Enrique E. Tarigo Vázquez (Montevideo, 15 September 1927 – 14 December 2002) was a Uruguayan jurist and political figure.

Background

He was a lawyer and University professor.

Vice President of Uruguay

He was Vice President of Uruguay from 1985 to 1990, in the first period of democratic government after the civilian-military administration of 1973–1985, serving under President Julio María Sanguinetti.
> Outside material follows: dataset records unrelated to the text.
def keeperReads : List Bool :=
  let s := sm keeper
  [s.mod.answers, reads s .operation 0x01 [0x80], reads s .capability 0x19 [0x90],
   reads s .statusByte 0x78 (le 1 s.mod.statusByte), reads s .statusWord 0x79 (le 2 (s.mod.statusByte + 0x3000)),
   reads s .statusInput 0x7C [0x90], reads s .statusTemperature 0x7D [0x40], reads s .statusCml 0x7E [0x20],
   reads s .statusMfrSpecific 0x80 [2], reads s (.readVin 432) 0x88 [0xB0, 0xE9], reads s (.readIin 0x7FF) 0x89 [0xFF, 0xBF],
   reads s (.readPin 0) 0x97 [0, 0xE0], reads s .readTemperature1 0x8D [0xF6, 0xF7], reads s .readTemperature2 0x8E [0xC8, 0xF0],
   reads s .readTemperature3 0x8F [0xD2, 0xF0], reads s .pmbusRevision 0x98 [0x33],
   reads s .mfrId 0x99 [7, 0x4F, 0x56, 0x52, 0x55, 0x4F, 0x52, 0x4E], reads s .mfrState 0xD2 [4, 4],
   reads s .mfrRtcRead 0xD3 [6, 5, 4, 3, 2, 1, 0], reads s .mfrLastOff 0xD4 [3], reads s .mfrDormantHoldRead 0xD5 [0],
   reads s .mfrTripCounts 0xD6 [8, 0xFF, 0xFF, 0xFF, 0xFF, 7, 0, 0, 0]]

theorem witness_keeperReads : keeperReads.all id = true := by decide +kernel

/-- Writes to the keeper, with and without their PEC byte. -/
def keeperWrites : List Bool :=
  let m := { keeper with phase := .dormant, sw := false, conv := false, good := false, diesUp := false, modEn := true, hold := true }
  let s := sm m
  let pec (bs : List Byte) : Option Byte := some (pecOf (0xB0 :: 0x0A :: bs))
  let pec' (bs : List Byte) : Option Byte := some (pecOf (0xBA :: bs))
  let low := sm { m with modEn := false }
  [m.answers, pec [] != pec' [],
   doesMod s (.clearFaults (pec' [3])) { m with stInput := 0, stTemp := 0, stCml := 0, stMfr := 0, alert := false, out := [.smbusAck] }
     s.w s.e,
   doesMod s (.mfrWake none) { m with hold := false, out := [.smbusAck] } s.w s.e,
   doesMod low (.mfrWake (pec' [0xD0])) { low.mod with stMfr := 3, out := [.smbusAck] } s.w s.e,
   doesMod (sm { m with hold := false }) (.mfrGoDormant none) { m with out := [.smbusAck] } s.w s.e,
   doesMod s (.mfrRtcWrite 0xFFFFFFFFFFFF none) { m with rtc := 0xFFFFFFFFFFFF, out := [.smbusAck] } s.w s.e,
   doesMod (sm { m with hold := false }) (.mfrDormantHoldSet 0x7F none) { m with out := [.smbusAck] } s.w s.e,
   doesMod s (.mfrDormantHoldClear 1 (pec' [0xD5, 2])) { m with hold := false, out := [.smbusAck] } s.w s.e,
   !smbusCodes.contains 0xD7 &&
     doesMod s (.smbusInvalidCommand 0xD7) { m with stCml := 0xA0, out := [.smbusNack] } s.w s.e,
   after (.smbusInvalidCommand 0xFF) (sm dormant) fun t => t.mod.alert,
   doesMod s (.mfrWake (some 0)) { m with stCml := 0x20, out := [.smbusNack] } s.w s.e,
   doesMod (sm { m with alert := true }) (.alertResponse false) { m with out := [.smbus [0xBA]] } s.w s.e,
   doesMod s .smbusClockLowTimeout { m with out := [] } s.w s.e]

theorem witness_keeperWrites : keeperWrites.all id = true := by decide +kernel

/-- The module comes up from OFF to BOOTING. -/
def comesUp : List Bool :=
  let nv : NvRecord := ⟨9, 8, 7, 6⟩
  let off := sm { Module.reset with nv := nv } boot
  let ins := sm { Module.reset with phase := .inserting, present := true } boot
  let closed := { dormant with sw := true, conv := false, good := false }
  let ramped := sm { dormant with sw := true, conv := true } { boot with keep := ⟨3, 0x7F⟩, cst := { boot.cst with flash := [(5, 7)] } }
  let takes (ok : Bool) (n : Nat) : Bool := after (.keeperStart 5 ok true true) off fun t =>
    decide (t.mod.phase = .inserting ∧ t.mod.maddr = 5 ∧ t.mod.ejectClosed = true) && t.mod.rtc.toNat == n && t.mod.nv == nv
  [takes true 9, takes false 0,
   doesMod ins .insertionSettled { ins.mod with phase := .dormant, out := [] } ins.w ins.e,
   doesMod (sm dormant boot) .inputSwitchClose closed boot { boot with id := .E },
   doesMod (sm closed boot) .bulkRampDone { closed with conv := true } boot { boot with id := .E },
   after (.powerGood true false) ramped fun t =>
     decide (t.mod = { ramped.mod with good := true, diesUp := true, phase := .on } ∧ t.w.power = .booting ∧ t.e.id = .E ∧
       t.w.cst.flash = [(5, 7)] ∧ t.w.keep = ⟨3, 0x3B⟩)]

theorem witness_comesUp : comesUp.all id = true := by decide +kernel

/-- The switch opens on its faults; the counts saturate. -/
def trips : List Bool :=
  let m := { used with uv := 0xFFFFFFFF, ov := 4 }
  let s := sm m boot
  let opened := { m with sw := false, conv := false, good := false, phase := .dormant, alert := true }
  let y (x : Die) (b : Nat) : Die := { x.immediateHandoff with keep := ⟨1, BitVec.ofNat 7 b⟩ }
  let on := sm { used with meas := ⟨0, 0, 0, 0, 0⟩ } boot
  [doesMod s .undervoltage { opened with stInput := 0x18, lastOff := 3 } (y s.w 1) (y s.e 1),
   doesMod s .overvoltage { opened with alert := false, stInput := 0x80, ov := 5, lastOff := 4 } (y s.w 2) (y s.e 2),
   after .overvoltage (sm m { boot with keep := ⟨0, 0⟩ }) fun t => t.mod.hold,
   after .undervoltage (sm { m with drydown := some 6, uv := 0 } boot) fun t => decide (t.mod.lastOff = 6 ∧ t.mod.uv = 1),
   after .inrushFault (sm { dormant with sw := true } boot) fun t =>
     decide (t.mod.phase = .faultHold ∧ t.mod.fault = some .inrush ∧ t.mod.stMfr = 2 ∧ t.w.keep.status = 0x10),
   after .converterStartTimeout (sm { dormant with sw := true, conv := true } boot) fun t =>
     decide (t.mod.phase = .faultHold ∧ t.mod.fault = some .rail ∧ t.mod.stMfr = 4 ∧ t.e.keep.status = 0x20),
   after .railFault on fun t => decide (t.mod.phase = .faultHold ∧ t.mod.lastOff = 8 ∧ t.mod.sw = false),
   after (.thermalTrip .E 501 300) on fun t =>
     decide (t.mod.phase = .faultHold ∧ t.mod.meas.dieE = 501 ∧ t.mod.stTemp = 0x80 ∧ t.w.keep.status = 8) &&
       t.w.get F.evtCode == 7 && t.w.get F.evtDetail == 501 + 65536 * 300,
   after (.thermalTrip .E 500 300) on fun t => decide (t.mod.phase = .on),
   doesMod on (.thermalWarn 381)
     { on.mod with warn := true, stTemp := 0x40, alert := true, meas := ⟨0, 0, 381, 0, 0⟩ } { boot with keep := ⟨1, 4⟩ }
       { boot with id := .E, keep := ⟨1, 4⟩ },
   after (.thermalWarn 381) on fun t => t.e.get F.evtCode == 6 && t.e.get F.evtDetail == 381,
   doesMod (sm { used with warn := true } boot) (.thermalWarnEnd 380) { used with meas := ⟨0, 0, 380, 0, 0⟩ } boot
     { boot with id := .E },
   (sm { used with warn := true } { boot with keep := ⟨2, 0⟩ }).faultL, !(sm { used with warn := true } boot).faultL]

theorem witness_trips : trips.all id = true := by decide +kernel

/-- Drydown and the ways to OFF. -/
def goesOff : List Bool :=
  let s := sm used
  let b := sm used boot
  let dry := sm { used with drydown := some 6 } { act with power := .drydown, forwarding := false }
  let down := { used with sw := false, conv := false, good := false, phase := .dormant, out := [] }
  let starts (c : Instr) (n : BitVec 4) (hold : Bool) : Bool := after c s fun t =>
    decide (t.mod.drydown = some n ∧ t.mod.hold = hold ∧ t.w.power = .drydown ∧ t.e.power = .drydown ∧ t.mod.phase = .on)
  let held := sm { dormant with phase := .faultHold, fault := some .rail, modEn := false, modEnFell := true }
  let nv : NvRecord := ⟨5, 1, 2, 3⟩
  let kept := { dormant with rtc := 5, uv := 1, ov := 2, lastOff := 3 }
  [starts .ejectLFiltered 2 false, starts .modEnLow 6 false, starts (.mfrGoDormant none) 6 true,
   starts (.mfrDormantHoldSet 0 none) 6 true,
   doesMod b .ejectLFiltered { down with ejectClosed := true, lastOff := 2 } { boot with keep := ⟨1, 0x40⟩ }
     { boot with id := .E, keep := ⟨1, 0x40⟩ },
   doesMod b .modEnLow { down with modEn := false, modEnFell := true, lastOff := 6 } b.w b.e,
   dry.w.drydownDone && doesMod dry .drydownComplete { down with lastOff := 6 } dry.w dry.e,
   doesMod (sm { used with ejectClosed := true }) .ejectLRelease used s.w s.e,
   doesMod (sm { dormant with modEn := false, hold := true }) .modEnRise dormant s.w s.e,
   doesMod held .modEnRise dormant s.w s.e,
   doesMod (sm dormant) (.rtcTick ⟨1, 2, 3, 4, 5⟩) { dormant with rtc := 1, cool := 1, meas := ⟨1, 2, 3, 4, 5⟩ } s.w s.e,
   doesMod (sm kept) .rtcSave { kept with nv := nv, out := [.nvWrite] } s.w s.e,
   doesMod (sm kept) .keeperStop { kept with nv := nv, phase := .off, out := [.nvWrite] } s.w s.e,
   after .presentLOpen s fun t => decide (t.mod.phase = .off ∧ t.mod.lastOff = 1 ∧ t.mod.sw = false ∧ t.mod.present = false),
   after .bulkDepleted (sm { used with sw := false, conv := false, good := false, phase := .dormant }) fun t =>
     decide (t.mod.diesUp = false ∧ t.w.power = .booting)]

theorem witness_goesOff : goesOff.all id = true := by decide +kernel

/-- REFCLK and holdover. -/
def refclk : List Bool :=
  let ok := boot.flag F.refclkOk true
  let held := (boot.flag F.holdover true)
  let slew := { held with clk := { held.clk with slewing := true } }
  let own := ((act.flag F.refclkOk true).flag F.scanOwn true)
  [does (.cclkLock .W) boot ((boot.flag F.refclkOk true).flag F.cclkLock true),
   does (.cclkLock .W) { boot with clk := { boot.clk with phase := .held } }
     { (boot.flag F.refclkOk true).flag F.cclkLock true with clk := { boot.clk with phase := .locking false } },
   does (.bootRefclkTimeout .W) boot { boot with clk := { boot.clk with bootLost := true } },
   raises (.bootRefclkTimeout .W) boot 0x10 0,
   does (.refclkLost .W) ok { (((boot.flag F.refclkOk true).flag F.refclkOk false).flag F.cclkLock false).flag F.holdover true with
     sti := { boot.sti with barred := true } },
   raises (.refclkLost .W) ok 0x10 0,
   ends (.refclkLost .W) own fun z => decide (z.power = .active) && z.on F.silRefclk && z.on F.holdover && !z.on F.refclkOk,
   does (.refclkHoldoverExpired .W) held { held.flag F.holdoverExpired true with clk := { held.clk with txOff := true } },
   raises (.refclkHoldoverExpired .W) held 0x12 0,
   does (.refclkReturn .W) held { held.flag F.refclkOk true with clk := { held.clk with slewing := true } },
   does (.refclkRestored .W) slew ((boot.flag F.holdover false).flag F.cclkLock true), raises (.refclkRestored .W) slew 0x11 0]

theorem witness_refclk : refclk.all id = true := by decide +kernel

/-- GCLK requests at the ends of their range, and their course. -/
def gclk : List Bool :=
  let at' (p : GclkPhase) (x : Die) : Die := { x with clk := { x.clk with phase := p, target := 0x100000 } }
  let run := ((act.flag F.gclkRun true).put F.gclkCur 0x100000)
  let req (x : Die) (w : Nat) : Die :=
    (({ x.put F.gclkNext w with clk := { x.clk with phase := .locking false, target := w, cmd := none } }.flag F.gclkPend true).flag
      F.gclkIdleLock false)
  let dones (x : Die) (syn : Nat) : Die := ((((x.flag F.gclkRun true).put F.gclkSyn syn).put F.gclkCur 0x100000).bump
    F.gclkSwitches).gclkIdle
  [does (.gclkRequest .W 0x033333) act act, raises (.gclkRequest .W 0xFF033333) act 0x16 0x033333,
   raises (.gclkRequest .W 0x666667) act 0x16 0x666667,
   does (.gclkRequest .W 0x033334) act (req act 0x033334), does (.gclkRequest .W 0x666666) act (req act 0x666666),
   ends (.gclkRequest .W 0x033334) boot fun z => z.clk.phase == .held,
   does (.gclkRequest .W 0x100000) run (run.put F.gclkNext 0x100000),
   does (.gclkIdleLock .W) (at' (.locking true) act) ((at' .settling act).flag F.gclkIdleLock true),
   does (.gclkLockTimeout .W) (at' (.locking false) act) (at' (.locking true) act),
   does (.gclkLockTimeout .W) (at' (.locking true) act) ((at' (.locking true) act).gclkIdle.bump F.gclkLockFails),
   raises (.gclkLockTimeout .W) (at' (.locking true) act) 0x15 0x100000,
   does (.gclkSettleDone .W) (at' .settling run) (at' .waiting run),
   does (.gclkSettleDone .W) (at' .settling act) (dones (at' .waiting act) 0),
   raises (.gclkSettleDone .W) (at' .settling act) 0x14 0x100000,
   does (.gclkSwitch .W) (at' .waiting run) (dones (at' .waiting run) 1),
   raises (.gclkSwitch .W) (at' .waiting run) 0x14 0x100000]

theorem witness_gclk : gclk.all id = true := by decide +kernel

/-- A slip, the segment length and the LDB rate. -/
def clockSettings : List Bool :=
  let q := act.flag F.qEnable true
  let e := act.flag F.ldbEn true
  let r := e.flag F.gclkRun true
  [raises (.ebSlip .W 3) q 0x17 (laneDetail 3),
   ends (.ebSlip .W 3) (q.put F.ebSlips 0xFFFFFFFF) fun z => z.get F.ebSlips == 0xFFFFFFFF && (z.lane 3).slipped,
   does (.gclkSegWrite .W 12) act (act.put F.segLog2 12),
   does (.gclkSegWrite .W 15) e (e.put F.segLog2 15), does (.gclkSegWrite .W 15) r r,
   raises (.gclkSegWrite .W 9) r 0xAC (refusedDetail 0x040C 9),
   does (.ldbRateWrite .W 4) act (act.put F.ldbRate 4), does (.ldbRateWrite .W 5) act act,
   raises (.ldbRateWrite .W 5) act 0x18 (refusedDetail 0x0410 5), raises (.ldbRateWrite .W 2) e 0x18 (refusedDetail 0x0410 2)]

theorem witness_clockSettings : clockSettings.all id = true := by decide +kernel

/-- A die whose port is on, with every lane in state `n` on the input of its own number; lanes in ACTIVE are in traffic. -/
def port (n : Nat) (x : Die := act) : Die :=
  (lanesAll.foldl (fun (x : Die) k => (x.laneTo k n).put (F.lanePhys k.val) k.val) (x.flag F.qEnable true)).put F.traffic
    (if n = 6 then 15 else 0)

/-- A TS of logical lane 2 at rate 0 that shows every RX_READY bit, asks out-lane 1 for PRE 15 and POST 31, and echoes 3 and 5. -/
def tsBlock2 : BitVec 64 :=
  laneBlock (0xD2 + 2 ^ 8 * 2 + 2 ^ 14 * 15 + 2 ^ 20 + 2 ^ 21 * 1 + 2 ^ 23 * 15 + 2 ^ 27 * 31 + 2 ^ 32 * 3 + 2 ^ 36 * 5)

/-- QPHY_CFG. -/
def portSettings : List Bool :=
  let b := { act with power := .active }.flag F.bootDone true
  let x := (b.put F.txPre 15).put F.txPost 31
  let q := port 6 b
  [b.barOpen,
   ends (.qphyEnable .W 2) x fun z => z.on F.qEnable && z.get F.qRate == 2 && z.get F.traffic == 0 && lanesAll.all fun k =>
     z.laneSt k == 1 && (z.lane k).port && z.get (F.tapPre k.val) == 15 && z.get (F.tapPost k.val) == 21,
   ends (.qphyDisable .W 8) q fun z => !z.on F.qEnable && z.get F.retune == 1 && lanesAll.all fun k => z.laneSt k == 0,
   ends (.qphyRateWrite .W 3) b fun z => z.get F.qRate == 3 && z.qphy == b.qphy,
   ends (.qphyRateWrite .W 0x13) q fun z => z.get F.qRate == 0 && z.qphy == q.qphy,
   raises (.qphyRateWrite .W 0x13) q 0x2E (refusedDetail 0x1000 0x13)]

theorem witness_portSettings : portSettings.all id = true := by decide +kernel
A notable feature of his appointment to office was that the vice presidency had been vacant since the resignation of Vice President Jorge Sapelli in 1973. He served also the President of the Senate of Uruguay.
 
Tarigo was one of the most important persons in the movement to obtain the exit of the civilian-military government.

Succession

Tarigo was succeeded as vice president in 1990 by Gonzalo Aguirre.

Historical note

Tarigo was the ninth person to hold the office of Vice President of Uruguay. The office dates from 1934, when Alfredo Navarro became Uruguay's first vice president.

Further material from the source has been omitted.